If vehicle was to drive at just 20km/h but with a headwind of 100km/h then it will need the same amount of power to maintain that speed.
--- End quote ---
Why do you keep going back to old things that we have proved to you are not true?
A normal person cannot ride a bicycle at 60 km/h. However, a normal person can comfortably ride a bicycle at 10 km/h against a headwind of 50 km/h. This is because the correct formula for power is (drag force) x (vehicle speed). If the vehicle speed is lower, the power required is less. This is common sense. It takes more power to go faster.
--- End quote ---
If you are talking about having no other losses than air drag and ignore ground effects of the air stream, you are completely right except that you are wrong.
If you are including other losses such as tire losses, then yes, there is an element of lower resistance since the ground speed is lower. The calculator you show below includes tire losses and has an input to select the type of tire.
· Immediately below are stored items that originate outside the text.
-- ==== Sys2Proof/Laws/PerInstr.lean ====
section
/-! SUPPORT. Statements made per constructor of `Instr`: what a host command says on the wire. -/

namespace Sys2Proof.Laws.Requests

open Sys2Proof Sys2Proof.Machine

/-- A host command carries an opcode that GCP 3 defines (12 R318), and it is well formed exactly when its packet is (12 R295, R296); anything
else is no request. -/
def Statement (i : Instr) : Prop :=
  match requestOf i with
  | some (op, p) => opcodeDefined op = true ∧ i.wf = p.wf
  | none => True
--- Quote ---You can see this for yourself at the bicycle calculator we previously showed you: https://www.omnicalculator.com/sports/cycling-wattage
--- End quote ---
I think he is talking about only the wind effects, so he is right.
IanB:
--- Quote from: gnuarm on December 23, 2021, 05:10:47 pm ---I believe you said you could not analyze the power flow because it was non-existent in the ideal case. So I'm saying don't assume a perfectly ideal case and you can analyze the power flow.
--- End quote ---
I think you misunderstand. I said you cannot perform an analysis of that system using power flows as the basis, because that is not the correct analysis. The correct analysis is to use belt speeds, wheel speeds, and gear ratios, as I did. That analysis is the same regardless of any friction losses in the system.
Power requirements are an outcome of the calculations, not an input to the calculations.
IanB:
--- Quote from: gnuarm on December 23, 2021, 05:22:15 pm ---I think he is talking about only the wind effects, so he is right.
--- End quote ---
No. He said the power required to overcome wind resistance is the same when cycling at 60 km/h as it is when cycling at 10 km/h against a 50 km/h headwind. That is wrong. It takes much less power to go at 10 km/h.
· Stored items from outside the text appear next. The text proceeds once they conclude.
-- ==== Sys2Proof/Tests/Slice0.lean ====
section
/-! SUPPORT. Smoke tests: ill-formed terms that `Instr.wf` refuses, check values of the hash and CRC functions from their standards, worked
values of the spec, and for every statement with hypotheses a state and operands that meet them (`wit_<Statement>`). -/

namespace Sys2Proof.Tests

set_option Elab.async false
open Sys2Proof Sys2Proof.Machine

/-! ### Well-formedness -/

/-- A source address of 18 bytes. -/
def src : List Byte := List.replicate 18 0

/-- A request on the SPI port with a good `HCRC`. -/
def pkt (op role ten : Nat) (pay : List Byte) : Packet :=
  let p : Packet := { transport := 4, source := src, magic := 0x5647, vmaj := 3, vmin := 1, flags := 0, seq := 5, tenant := ten, role := role,
                      plen := pay.length, sid := 7, hcrc := 0, payload := pay, tag := [], extra := 0 }
  { p with hcrc := crc16 ((p.header op).take 20) }

theorem test_wf_accepts : ([Instr.cmdPing (pkt 3 2 0xFF [1]), .hbAdd 0 (.three 1 2 3 0), .hbLd 0 (.post 1 2 4), .hbCbz 0 (.long 1 5 0),
    .hbRep 0 (.imm 5 0 0), .hbIn 0 (.abs 1 16 0), .hbSev 0 (.imm 1 0), .hbNop 0 .plain, .evUplinkFrame 0 ⟨[], 0⟩,
    .evUartCharacter 0 ⟨List.replicate 10 0#3, 16⟩, .evEventEdge 0 { tick := 5, frac := 3, rising := true, held := 9 },
    .evLockoutExpiry 5 src, .evDiscardedPacket 5 src [] true, .hbMovs 0 0x13 1 2 0] : List Instr).all Instr.wf = true := by decide +kernel

theorem test_wf_packet_fields :
    let p := pkt 3 2 0xFF [1]
    ([{ p with transport := 6 }, { p with source := [] }, { p with magic := 65536 }, { p with vmaj := 256 }, { p with vmin := 256 },
      { p with flags := 65536 }, { p with seq := 2 ^ 32 }, { p with tenant := 256 }, { p with role := 256 }, { p with plen := 65536 },
      { p with sid := 2 ^ 32 }, { p with hcrc := 65536 }, { p with payload := List.replicate 1409 0 }, { p with tag := [0] }] :
      List Packet).all (fun q => !(Instr.cmdPing q).wf) = true := by decide +kernel

theorem test_wf_encodings :
    ([.hbAdd 0 (.three 1 2 3 1), .hbLd 0 (.post 1 2 3), .hbSt 0 (.post 1 2 3), .hbCbz 0 (.long 1 5 1), .hbRep 0 (.imm 5 0 1),
      .hbRepi 0 (.reg 5 0 1), .hbIn 0 (.abs 1 16 1), .hbOut 0 (.abs 1 16 1), .hbSev 0 (.imm 1 1), .hbSev 0 (.reg 1 1),
      .hbNop 0 (.undefined false), .hbMul 0 1 2 3 1, .hbMacm 0 0 0 0 1 0 0 1, .hbMovs 0 0x14 1 2 0, .hbMovs 0 0x13 2 2 0,
      .hbMovs 0 0x13 1 2 1, .hbClr 0 0 1, .hbMova 0 0 1 1, .hbNorm 0 0 1, .hbLda 0 0 1 1, .hbBmov 0 0 1 0 0 1 none, .hbBexp 0 0 0 1 none,
      .hbWaitt 0 0 1, .hbWfet 0 0 0 1, .hbTrap 0 0 1] : List Instr).all (fun i => !i.wf) = true := by decide +kernel

theorem test_wf_events :
    ([.evUplinkFrame 0 ⟨[.block 1 [0]], 0⟩, .evCapFrame 0 ⟨[.block 1 [0]], 0⟩, .evUartCharacter 0 ⟨[0], 16⟩,
      .evEventEdge 0 { tick := 2 ^ 48, frac := 3, rising := true, held := 9 }, .evEventEdge 0 { tick := 5, frac := 256, rising := true, held := 9 },
      .evLockoutExpiry 6 src, .evLockoutExpiry 0 [], .evDiscardedPacket 6 src [] true, .evDiscardedPacket 0 [] [] true,
      .evBoot { fw := [] }] : List Instr).all (fun i => !i.wf) = true := by decide +kernel

/-! ### Check values of standards -/

/-- "123456789". -/
def digits : List Byte := [0x31, 0x32, 0x33, 0x34, 0x35, 0x36, 0x37, 0x38, 0x39]

/-- IEEE 802.3 CRC-32 (02 R33): the check value of the standard. -/
theorem test_crc32 : crc32 digits = 0xCBF43926 := by decide +kernel

/-- CRC-16 with polynomial 0x1021 and initial value 0xFFFF (12 R297): its published check value. -/
theorem test_crc16 : crc16 digits = 0x29B1 := by decide +kernel

/-- FIPS 180-4: SHA-256 of "abc" begins BA7816BF. -/
theorem test_sha256 : (sha256 [0x61, 0x62, 0x63]).take 4 = [0xBA, 0x78, 0x16, 0xBF] := by decide +kernel

/-! ### HB24 cores -/

/-- A core of reset stands ready. -/
theorem ready_reset (k : Fin 19) : Ready k 2 State.reset := by
  have h : State.reset.cor.core[k] = {} := by
    simp [State.reset]
  constructor <;> try rw [h]
  all_goals try rfl
  · intro i hi
    have : i = 0 ∨ i = 1 := by omega
    rcases this with rfl | rfl <;> revert k <;> decide +kernel
  · exact .inl rfl

/-- Core 0 with its stack pointer at 0x100, `3` in x0 and `lc` 3. -/
def hbCore : CoreState := { ({} : CoreState).putG 15 0x100 with lc := 3 }

/-- Reset with that core. -/
def hb : State := State.reset.setCore 0 (hbCore.putG 0 3)

/-- Core 0 of `hb` in user mode, its windows open to all of its memories. -/
def hbUser : State := State.reset.setCore 0 { hbCore with
  st := 2, uw := #v[0, 0xFFFF, 0, 0xBFFF, 0, 0, 0, 0xBFFF, 0, 0] }

/-- What `Ready` asks, as a test. -/
def readyB (k : Fin 19) (s : State) : Bool :=
  let c := s.cor.core[k]
  !c.lockup && c.wait.isNone && !c.kexp && c.rep.isNone && c.repi.isNone && c.slot.isNone && c.load.isNone && !c.st.getLsbD 4 &&
  fetchOk k c c.pc && fetchOk k c (c.pc + 1) && (!c.st.getLsbD 0 || c.intPend &&& c.intEn == 0)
(This has nothing to do with rolling resistance. This is only about wind effects.)
Kleinstein:
One can do the analysis based on power flow also with losses. It is also relatively easy. However one should not look at the power taken from the wind and the power transferred to the vehicle mass. The easy way is looking at the power to drive the prop and the power you can get from the wheels. The movement is possible if the wheels can generate more power than needed for the prop + the power needed to overcome friction.
The calculation is relatively easy for the vehicle going at the wind speed and the question is than of the wheels can generate more power than actually needed. With excess power available the vehicle could go faster than the wind too.
There is no need to care about energy storage - all is steady state.
There is no need to care about wind resistance / aerodynamics as the relative wind speed is zero in the calculation. Just take a given working point of the prop (a given thrust and the power needed for that).
There is no need to calculate the maximum available power (it is enough to show a way to get enough).
Diretly trying to calculate the maximum available power from the wind is tricky, as there are different ways to used the wind and not all have a well defined area and the like. Chances are that for a vehicle going faster than the wind this may be actually near infinite (e.g. getting to the speed of sound were some of the approximations fail), as more and more air mass is available with an ever faster speed.
Prooving that something is impossible can be quite tricky and would usually be of the type showing a violation of the laws or equavalence to something known to be impossible (e.g. a perpetu-mobile). The other way around is often much easier, as it only has to show 1 possible implementation and this does not even have to be a good one.
electrodacus:
--- Quote from: IanB on December 23, 2021, 07:38:58 am ---
A normal person cannot ride a bicycle at 60 km/h. However, a normal person can comfortably ride a bicycle at 10 km/h against a headwind of 50 km/h. This is because the correct formula for power is (drag force) x (vehicle speed). If the vehicle speed is lower, the power required is less. This is common sense. It takes more power to go faster.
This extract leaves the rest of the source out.